Task instructions ▸
Print exactly those lines that run from the beginning of the data to the line bearing "exited, of a live", inclusive.

[Collected data]
::::
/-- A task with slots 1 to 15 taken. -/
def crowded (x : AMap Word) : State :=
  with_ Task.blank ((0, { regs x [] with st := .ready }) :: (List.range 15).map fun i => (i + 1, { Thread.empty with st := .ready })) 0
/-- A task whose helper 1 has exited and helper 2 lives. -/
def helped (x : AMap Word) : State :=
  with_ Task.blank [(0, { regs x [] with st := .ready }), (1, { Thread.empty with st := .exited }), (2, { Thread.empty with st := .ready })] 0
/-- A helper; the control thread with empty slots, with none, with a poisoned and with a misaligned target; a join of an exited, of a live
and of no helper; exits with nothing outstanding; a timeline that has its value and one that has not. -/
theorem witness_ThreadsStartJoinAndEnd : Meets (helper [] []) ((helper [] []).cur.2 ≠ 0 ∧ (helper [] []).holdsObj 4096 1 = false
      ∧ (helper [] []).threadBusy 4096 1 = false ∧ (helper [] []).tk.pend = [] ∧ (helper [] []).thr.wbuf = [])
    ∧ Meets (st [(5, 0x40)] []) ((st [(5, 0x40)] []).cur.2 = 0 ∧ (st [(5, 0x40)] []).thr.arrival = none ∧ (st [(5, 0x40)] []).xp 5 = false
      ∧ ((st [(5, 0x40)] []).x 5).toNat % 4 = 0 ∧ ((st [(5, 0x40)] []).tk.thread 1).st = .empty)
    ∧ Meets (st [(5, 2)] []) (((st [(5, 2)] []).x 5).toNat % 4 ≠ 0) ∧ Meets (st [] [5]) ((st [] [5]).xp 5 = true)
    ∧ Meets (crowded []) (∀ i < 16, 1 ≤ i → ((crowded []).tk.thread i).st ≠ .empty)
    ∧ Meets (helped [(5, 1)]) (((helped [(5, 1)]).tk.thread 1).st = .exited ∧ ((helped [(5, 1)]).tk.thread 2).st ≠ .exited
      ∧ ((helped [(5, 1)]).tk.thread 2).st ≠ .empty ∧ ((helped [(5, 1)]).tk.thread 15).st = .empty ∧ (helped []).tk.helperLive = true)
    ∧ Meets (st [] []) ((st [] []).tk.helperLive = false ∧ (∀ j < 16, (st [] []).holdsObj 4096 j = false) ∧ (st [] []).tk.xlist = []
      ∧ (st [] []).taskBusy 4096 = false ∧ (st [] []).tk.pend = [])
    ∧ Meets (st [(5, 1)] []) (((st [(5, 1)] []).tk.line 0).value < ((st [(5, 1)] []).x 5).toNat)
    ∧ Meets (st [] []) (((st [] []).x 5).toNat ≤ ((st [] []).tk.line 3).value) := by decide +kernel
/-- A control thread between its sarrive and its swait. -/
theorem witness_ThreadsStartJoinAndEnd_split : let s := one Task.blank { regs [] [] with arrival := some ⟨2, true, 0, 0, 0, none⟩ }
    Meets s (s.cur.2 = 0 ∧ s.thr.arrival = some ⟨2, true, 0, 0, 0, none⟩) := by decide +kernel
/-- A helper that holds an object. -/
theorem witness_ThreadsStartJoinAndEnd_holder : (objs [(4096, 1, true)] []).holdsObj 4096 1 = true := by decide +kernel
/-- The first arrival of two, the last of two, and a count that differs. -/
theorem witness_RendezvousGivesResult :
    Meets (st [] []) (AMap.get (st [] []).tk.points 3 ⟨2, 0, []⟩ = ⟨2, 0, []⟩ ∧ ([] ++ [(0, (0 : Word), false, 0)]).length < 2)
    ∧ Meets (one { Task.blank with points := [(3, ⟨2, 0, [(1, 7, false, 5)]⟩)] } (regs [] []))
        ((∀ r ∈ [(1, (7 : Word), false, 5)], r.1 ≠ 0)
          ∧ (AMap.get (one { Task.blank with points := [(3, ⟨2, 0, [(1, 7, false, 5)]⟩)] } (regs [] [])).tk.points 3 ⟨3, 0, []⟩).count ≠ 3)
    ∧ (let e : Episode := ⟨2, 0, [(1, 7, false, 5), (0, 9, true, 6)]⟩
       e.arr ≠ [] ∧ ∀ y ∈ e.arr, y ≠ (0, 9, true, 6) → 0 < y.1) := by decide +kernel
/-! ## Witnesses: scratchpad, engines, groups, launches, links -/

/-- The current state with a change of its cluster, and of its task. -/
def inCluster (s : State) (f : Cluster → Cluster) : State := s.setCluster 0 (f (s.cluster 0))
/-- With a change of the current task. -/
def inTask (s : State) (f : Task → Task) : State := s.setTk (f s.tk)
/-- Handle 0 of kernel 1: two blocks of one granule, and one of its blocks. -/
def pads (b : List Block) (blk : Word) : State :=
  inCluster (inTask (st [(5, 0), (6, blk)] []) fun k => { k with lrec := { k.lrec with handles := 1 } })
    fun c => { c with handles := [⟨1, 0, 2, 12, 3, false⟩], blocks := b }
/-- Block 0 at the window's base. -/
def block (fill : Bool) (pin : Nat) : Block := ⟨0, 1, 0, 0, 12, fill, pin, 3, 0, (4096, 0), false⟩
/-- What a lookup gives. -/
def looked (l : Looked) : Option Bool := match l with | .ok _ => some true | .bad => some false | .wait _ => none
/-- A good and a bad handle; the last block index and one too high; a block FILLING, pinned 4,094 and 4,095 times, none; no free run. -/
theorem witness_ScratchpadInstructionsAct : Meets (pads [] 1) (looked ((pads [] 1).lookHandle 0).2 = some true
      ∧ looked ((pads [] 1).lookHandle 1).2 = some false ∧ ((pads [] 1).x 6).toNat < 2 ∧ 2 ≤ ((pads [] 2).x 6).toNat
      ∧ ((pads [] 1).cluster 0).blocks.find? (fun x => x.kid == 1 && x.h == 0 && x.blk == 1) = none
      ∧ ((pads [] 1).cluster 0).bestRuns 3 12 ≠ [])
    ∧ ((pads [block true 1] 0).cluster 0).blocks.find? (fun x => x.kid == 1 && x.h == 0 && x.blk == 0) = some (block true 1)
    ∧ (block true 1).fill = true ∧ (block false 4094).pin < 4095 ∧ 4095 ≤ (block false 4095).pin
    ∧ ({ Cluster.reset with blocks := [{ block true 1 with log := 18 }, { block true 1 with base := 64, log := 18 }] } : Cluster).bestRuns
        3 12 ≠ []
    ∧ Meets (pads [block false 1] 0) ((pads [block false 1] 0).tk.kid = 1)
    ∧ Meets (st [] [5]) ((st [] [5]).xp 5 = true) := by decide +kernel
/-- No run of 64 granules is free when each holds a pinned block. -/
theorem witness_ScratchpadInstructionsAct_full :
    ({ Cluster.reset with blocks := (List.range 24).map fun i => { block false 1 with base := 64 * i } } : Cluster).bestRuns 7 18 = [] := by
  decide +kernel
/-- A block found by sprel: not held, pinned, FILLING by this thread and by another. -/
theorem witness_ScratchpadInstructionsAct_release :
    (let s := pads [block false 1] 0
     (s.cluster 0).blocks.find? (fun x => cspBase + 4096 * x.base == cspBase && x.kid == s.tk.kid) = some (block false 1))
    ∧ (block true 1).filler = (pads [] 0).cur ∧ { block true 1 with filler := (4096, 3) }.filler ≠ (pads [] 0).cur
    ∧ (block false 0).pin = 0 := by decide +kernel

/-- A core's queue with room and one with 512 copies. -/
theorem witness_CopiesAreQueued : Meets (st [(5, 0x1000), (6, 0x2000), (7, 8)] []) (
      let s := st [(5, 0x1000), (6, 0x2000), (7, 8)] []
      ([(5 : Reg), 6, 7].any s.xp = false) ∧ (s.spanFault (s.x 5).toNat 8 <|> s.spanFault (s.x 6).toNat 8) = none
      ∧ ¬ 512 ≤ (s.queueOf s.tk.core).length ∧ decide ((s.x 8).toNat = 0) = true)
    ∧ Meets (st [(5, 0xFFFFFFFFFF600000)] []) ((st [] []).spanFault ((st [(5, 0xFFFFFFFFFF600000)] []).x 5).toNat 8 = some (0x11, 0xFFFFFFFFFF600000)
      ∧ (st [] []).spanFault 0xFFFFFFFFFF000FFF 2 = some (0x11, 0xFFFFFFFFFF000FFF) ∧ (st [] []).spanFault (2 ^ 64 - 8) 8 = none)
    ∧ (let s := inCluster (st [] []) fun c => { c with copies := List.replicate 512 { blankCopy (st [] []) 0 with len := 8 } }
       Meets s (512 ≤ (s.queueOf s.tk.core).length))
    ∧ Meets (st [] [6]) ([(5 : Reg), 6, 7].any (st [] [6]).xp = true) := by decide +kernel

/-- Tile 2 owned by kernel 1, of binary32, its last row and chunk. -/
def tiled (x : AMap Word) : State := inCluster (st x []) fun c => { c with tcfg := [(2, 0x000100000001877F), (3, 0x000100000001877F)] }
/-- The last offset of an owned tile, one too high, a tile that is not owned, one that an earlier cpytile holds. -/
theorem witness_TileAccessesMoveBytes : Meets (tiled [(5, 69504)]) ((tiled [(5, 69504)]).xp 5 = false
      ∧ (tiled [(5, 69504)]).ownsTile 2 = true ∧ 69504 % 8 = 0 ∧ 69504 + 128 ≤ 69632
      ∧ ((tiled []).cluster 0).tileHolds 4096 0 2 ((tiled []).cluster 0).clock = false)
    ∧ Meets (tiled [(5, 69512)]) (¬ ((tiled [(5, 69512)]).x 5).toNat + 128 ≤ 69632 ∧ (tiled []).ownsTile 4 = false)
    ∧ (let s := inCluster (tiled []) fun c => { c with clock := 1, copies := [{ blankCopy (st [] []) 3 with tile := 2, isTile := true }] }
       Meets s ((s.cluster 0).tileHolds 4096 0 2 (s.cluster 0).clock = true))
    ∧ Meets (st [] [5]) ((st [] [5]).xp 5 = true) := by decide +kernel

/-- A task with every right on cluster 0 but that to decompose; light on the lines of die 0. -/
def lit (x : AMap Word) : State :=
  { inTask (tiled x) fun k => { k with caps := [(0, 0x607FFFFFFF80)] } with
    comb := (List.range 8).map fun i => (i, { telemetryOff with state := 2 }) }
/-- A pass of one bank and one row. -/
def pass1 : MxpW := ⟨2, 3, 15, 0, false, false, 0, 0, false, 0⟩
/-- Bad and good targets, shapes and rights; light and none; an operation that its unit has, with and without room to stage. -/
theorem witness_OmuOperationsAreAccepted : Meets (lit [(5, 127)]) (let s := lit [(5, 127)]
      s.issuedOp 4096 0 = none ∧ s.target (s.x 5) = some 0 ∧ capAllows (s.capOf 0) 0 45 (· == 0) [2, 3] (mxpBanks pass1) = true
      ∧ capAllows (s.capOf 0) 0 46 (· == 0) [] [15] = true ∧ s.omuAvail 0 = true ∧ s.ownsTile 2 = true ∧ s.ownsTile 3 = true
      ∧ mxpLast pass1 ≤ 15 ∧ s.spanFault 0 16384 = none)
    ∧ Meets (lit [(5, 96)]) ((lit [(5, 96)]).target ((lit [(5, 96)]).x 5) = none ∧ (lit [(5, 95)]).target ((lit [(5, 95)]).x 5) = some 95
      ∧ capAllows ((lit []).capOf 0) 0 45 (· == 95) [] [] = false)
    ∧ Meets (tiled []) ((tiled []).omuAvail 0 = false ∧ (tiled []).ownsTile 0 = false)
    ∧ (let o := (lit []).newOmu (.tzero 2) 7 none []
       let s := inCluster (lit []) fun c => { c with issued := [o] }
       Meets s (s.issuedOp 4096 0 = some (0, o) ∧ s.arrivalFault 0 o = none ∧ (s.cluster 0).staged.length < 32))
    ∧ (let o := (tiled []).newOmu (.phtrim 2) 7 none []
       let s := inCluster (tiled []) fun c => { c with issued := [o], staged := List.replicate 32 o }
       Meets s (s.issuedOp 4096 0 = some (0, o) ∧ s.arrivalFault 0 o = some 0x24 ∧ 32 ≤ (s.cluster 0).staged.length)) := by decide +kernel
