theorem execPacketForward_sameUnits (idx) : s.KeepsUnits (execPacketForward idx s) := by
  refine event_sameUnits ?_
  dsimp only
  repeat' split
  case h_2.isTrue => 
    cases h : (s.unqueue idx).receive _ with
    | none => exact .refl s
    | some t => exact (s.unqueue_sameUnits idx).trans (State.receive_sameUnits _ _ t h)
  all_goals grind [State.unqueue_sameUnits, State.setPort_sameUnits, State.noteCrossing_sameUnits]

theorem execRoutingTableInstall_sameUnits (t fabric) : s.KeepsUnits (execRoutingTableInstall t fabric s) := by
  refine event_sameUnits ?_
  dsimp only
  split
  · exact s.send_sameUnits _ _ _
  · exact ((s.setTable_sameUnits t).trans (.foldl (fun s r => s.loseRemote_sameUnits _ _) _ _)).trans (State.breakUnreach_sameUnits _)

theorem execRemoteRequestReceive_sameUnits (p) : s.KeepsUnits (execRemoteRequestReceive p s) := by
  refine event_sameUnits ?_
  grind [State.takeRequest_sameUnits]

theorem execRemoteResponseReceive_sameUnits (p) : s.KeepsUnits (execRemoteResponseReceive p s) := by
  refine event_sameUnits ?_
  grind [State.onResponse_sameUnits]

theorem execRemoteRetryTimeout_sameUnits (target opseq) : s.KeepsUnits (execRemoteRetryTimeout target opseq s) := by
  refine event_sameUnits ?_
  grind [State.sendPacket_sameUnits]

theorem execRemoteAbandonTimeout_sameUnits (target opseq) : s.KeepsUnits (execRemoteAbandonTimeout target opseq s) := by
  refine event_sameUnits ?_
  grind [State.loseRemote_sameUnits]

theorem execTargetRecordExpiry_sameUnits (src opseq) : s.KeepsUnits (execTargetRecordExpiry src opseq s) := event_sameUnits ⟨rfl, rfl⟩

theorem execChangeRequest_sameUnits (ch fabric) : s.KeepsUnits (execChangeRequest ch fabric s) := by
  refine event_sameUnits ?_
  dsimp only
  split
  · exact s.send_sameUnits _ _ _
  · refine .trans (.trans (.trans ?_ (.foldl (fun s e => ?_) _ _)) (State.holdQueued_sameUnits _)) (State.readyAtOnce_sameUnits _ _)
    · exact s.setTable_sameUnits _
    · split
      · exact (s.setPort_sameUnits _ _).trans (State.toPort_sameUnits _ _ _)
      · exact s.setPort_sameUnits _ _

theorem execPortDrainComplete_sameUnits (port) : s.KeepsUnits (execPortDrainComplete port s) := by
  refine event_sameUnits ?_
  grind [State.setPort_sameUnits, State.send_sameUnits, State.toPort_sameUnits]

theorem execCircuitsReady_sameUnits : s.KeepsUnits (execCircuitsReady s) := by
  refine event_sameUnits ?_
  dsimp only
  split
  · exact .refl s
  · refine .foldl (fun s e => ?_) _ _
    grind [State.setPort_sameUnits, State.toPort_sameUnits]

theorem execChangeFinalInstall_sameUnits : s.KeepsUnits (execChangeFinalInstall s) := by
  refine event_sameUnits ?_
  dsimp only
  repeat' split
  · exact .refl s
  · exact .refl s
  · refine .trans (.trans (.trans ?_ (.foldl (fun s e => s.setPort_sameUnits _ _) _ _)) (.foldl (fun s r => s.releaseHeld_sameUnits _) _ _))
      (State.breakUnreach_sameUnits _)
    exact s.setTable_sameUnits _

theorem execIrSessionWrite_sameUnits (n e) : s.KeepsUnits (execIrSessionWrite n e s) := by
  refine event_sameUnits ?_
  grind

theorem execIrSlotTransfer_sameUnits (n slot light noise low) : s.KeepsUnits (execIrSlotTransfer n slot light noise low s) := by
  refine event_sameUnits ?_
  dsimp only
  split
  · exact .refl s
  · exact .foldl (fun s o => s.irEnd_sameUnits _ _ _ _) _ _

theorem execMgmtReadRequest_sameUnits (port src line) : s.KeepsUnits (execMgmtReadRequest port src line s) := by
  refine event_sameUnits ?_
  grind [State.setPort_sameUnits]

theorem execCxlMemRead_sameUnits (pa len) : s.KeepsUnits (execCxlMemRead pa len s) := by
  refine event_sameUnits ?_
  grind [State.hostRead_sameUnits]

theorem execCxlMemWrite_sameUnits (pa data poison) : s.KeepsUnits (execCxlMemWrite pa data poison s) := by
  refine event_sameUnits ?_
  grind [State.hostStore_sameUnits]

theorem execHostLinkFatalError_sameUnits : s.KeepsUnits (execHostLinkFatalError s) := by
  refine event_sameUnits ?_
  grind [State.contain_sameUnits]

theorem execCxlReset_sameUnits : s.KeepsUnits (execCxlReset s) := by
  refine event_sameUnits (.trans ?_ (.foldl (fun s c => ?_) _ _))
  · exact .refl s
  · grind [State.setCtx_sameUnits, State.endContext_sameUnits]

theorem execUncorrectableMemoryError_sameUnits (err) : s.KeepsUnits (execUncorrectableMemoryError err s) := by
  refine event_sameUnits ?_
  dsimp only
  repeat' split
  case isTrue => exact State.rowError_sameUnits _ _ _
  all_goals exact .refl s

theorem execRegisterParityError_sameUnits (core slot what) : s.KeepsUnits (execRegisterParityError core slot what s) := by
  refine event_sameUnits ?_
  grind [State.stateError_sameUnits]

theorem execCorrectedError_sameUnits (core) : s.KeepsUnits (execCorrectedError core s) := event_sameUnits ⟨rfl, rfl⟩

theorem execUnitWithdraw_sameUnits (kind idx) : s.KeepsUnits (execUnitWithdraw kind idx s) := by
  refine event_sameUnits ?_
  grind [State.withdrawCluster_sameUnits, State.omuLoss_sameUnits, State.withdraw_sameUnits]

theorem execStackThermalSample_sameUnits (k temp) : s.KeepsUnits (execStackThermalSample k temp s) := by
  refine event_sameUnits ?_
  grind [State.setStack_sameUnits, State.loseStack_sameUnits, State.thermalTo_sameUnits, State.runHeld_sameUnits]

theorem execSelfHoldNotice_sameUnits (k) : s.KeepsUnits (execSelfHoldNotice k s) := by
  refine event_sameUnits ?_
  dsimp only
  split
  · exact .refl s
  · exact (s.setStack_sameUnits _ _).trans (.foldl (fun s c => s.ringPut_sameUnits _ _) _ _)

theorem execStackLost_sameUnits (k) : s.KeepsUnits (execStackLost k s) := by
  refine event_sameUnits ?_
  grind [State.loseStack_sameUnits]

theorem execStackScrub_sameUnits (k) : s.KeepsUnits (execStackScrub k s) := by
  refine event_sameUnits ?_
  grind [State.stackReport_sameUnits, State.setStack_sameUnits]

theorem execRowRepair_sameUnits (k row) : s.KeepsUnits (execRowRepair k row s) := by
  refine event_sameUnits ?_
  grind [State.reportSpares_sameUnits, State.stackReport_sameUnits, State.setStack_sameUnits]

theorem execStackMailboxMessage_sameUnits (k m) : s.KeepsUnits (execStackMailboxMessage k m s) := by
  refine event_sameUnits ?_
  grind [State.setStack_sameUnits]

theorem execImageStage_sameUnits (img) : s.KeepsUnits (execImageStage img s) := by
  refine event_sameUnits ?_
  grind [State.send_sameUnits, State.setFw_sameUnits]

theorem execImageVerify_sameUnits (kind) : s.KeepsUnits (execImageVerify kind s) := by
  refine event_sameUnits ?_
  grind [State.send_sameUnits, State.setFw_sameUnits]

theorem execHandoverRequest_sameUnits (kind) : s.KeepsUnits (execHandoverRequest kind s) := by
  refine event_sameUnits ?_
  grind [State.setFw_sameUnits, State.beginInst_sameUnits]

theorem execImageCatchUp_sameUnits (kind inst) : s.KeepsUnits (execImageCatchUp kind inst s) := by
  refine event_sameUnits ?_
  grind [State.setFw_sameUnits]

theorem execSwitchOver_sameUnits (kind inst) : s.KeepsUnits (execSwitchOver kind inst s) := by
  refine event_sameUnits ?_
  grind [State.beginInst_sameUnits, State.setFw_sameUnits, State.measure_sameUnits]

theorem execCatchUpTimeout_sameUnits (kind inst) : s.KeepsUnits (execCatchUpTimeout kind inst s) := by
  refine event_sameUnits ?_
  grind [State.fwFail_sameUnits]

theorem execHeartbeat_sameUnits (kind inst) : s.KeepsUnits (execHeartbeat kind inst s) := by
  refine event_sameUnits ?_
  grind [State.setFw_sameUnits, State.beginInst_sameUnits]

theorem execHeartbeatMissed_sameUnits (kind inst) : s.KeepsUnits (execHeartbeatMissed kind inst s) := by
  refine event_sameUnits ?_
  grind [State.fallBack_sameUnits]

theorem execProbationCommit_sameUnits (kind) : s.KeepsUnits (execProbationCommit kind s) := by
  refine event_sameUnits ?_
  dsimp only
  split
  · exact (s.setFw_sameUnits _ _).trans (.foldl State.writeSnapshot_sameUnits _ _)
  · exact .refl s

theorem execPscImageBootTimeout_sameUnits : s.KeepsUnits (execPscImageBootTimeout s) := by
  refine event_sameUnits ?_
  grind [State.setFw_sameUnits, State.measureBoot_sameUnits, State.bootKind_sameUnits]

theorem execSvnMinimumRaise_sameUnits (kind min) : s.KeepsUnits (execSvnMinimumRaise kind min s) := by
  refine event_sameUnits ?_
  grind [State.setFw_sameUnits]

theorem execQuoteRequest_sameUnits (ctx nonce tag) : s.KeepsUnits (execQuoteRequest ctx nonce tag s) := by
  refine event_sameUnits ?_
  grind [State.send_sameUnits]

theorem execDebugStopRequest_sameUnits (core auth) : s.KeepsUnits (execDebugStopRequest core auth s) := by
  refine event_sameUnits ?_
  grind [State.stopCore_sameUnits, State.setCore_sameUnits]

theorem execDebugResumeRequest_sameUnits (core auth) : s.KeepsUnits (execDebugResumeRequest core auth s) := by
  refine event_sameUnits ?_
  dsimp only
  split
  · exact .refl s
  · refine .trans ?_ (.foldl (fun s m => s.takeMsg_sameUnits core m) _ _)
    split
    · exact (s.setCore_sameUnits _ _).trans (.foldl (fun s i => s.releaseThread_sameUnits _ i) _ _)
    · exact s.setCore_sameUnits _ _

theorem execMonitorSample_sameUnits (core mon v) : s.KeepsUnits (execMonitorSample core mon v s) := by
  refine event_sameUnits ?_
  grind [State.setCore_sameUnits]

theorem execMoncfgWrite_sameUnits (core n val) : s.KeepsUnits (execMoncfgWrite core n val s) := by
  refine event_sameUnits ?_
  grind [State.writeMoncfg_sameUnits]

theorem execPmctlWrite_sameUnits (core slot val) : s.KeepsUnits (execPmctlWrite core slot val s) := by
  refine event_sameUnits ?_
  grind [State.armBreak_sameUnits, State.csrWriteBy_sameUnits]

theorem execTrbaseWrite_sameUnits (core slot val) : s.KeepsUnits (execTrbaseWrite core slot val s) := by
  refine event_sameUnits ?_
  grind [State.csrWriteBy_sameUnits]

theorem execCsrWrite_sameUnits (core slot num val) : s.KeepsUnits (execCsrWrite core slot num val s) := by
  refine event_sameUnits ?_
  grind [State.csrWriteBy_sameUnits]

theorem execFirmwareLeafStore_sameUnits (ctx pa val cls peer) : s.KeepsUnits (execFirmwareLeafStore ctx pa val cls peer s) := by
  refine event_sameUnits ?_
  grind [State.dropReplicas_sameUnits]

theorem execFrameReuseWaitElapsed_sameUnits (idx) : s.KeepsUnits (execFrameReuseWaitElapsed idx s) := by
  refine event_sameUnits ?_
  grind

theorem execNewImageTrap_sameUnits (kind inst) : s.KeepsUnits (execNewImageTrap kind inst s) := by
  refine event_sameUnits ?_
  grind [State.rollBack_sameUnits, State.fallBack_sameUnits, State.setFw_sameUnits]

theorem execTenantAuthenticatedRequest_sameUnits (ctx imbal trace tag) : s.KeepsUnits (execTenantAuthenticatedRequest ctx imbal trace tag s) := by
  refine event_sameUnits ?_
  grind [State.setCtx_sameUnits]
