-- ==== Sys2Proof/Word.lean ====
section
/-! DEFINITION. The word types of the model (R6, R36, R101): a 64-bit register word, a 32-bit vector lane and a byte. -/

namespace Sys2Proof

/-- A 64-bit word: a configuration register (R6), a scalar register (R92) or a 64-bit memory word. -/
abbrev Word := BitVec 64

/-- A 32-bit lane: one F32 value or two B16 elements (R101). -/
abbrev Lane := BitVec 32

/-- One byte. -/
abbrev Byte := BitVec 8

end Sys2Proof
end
::::
Completed task ▸
/-- A task with slots 1 to 15 taken. -/
def crowded (x : AMap Word) : State :=
  with_ Task.blank ((0, { regs x [] with st := .ready }) :: (List.range 15).map fun i => (i + 1, { Thread.empty with st := .ready })) 0
/-- A task whose helper 1 has exited and helper 2 lives. -/
def helped (x : AMap Word) : State :=
  with_ Task.blank [(0, { regs x [] with st := .ready }), (1, { Thread.empty with st := .exited }), (2, { Thread.empty with st := .ready })] 0
/-- A helper; the control thread with empty slots, with none, with a poisoned and with a misaligned target; a join of an exited, of a live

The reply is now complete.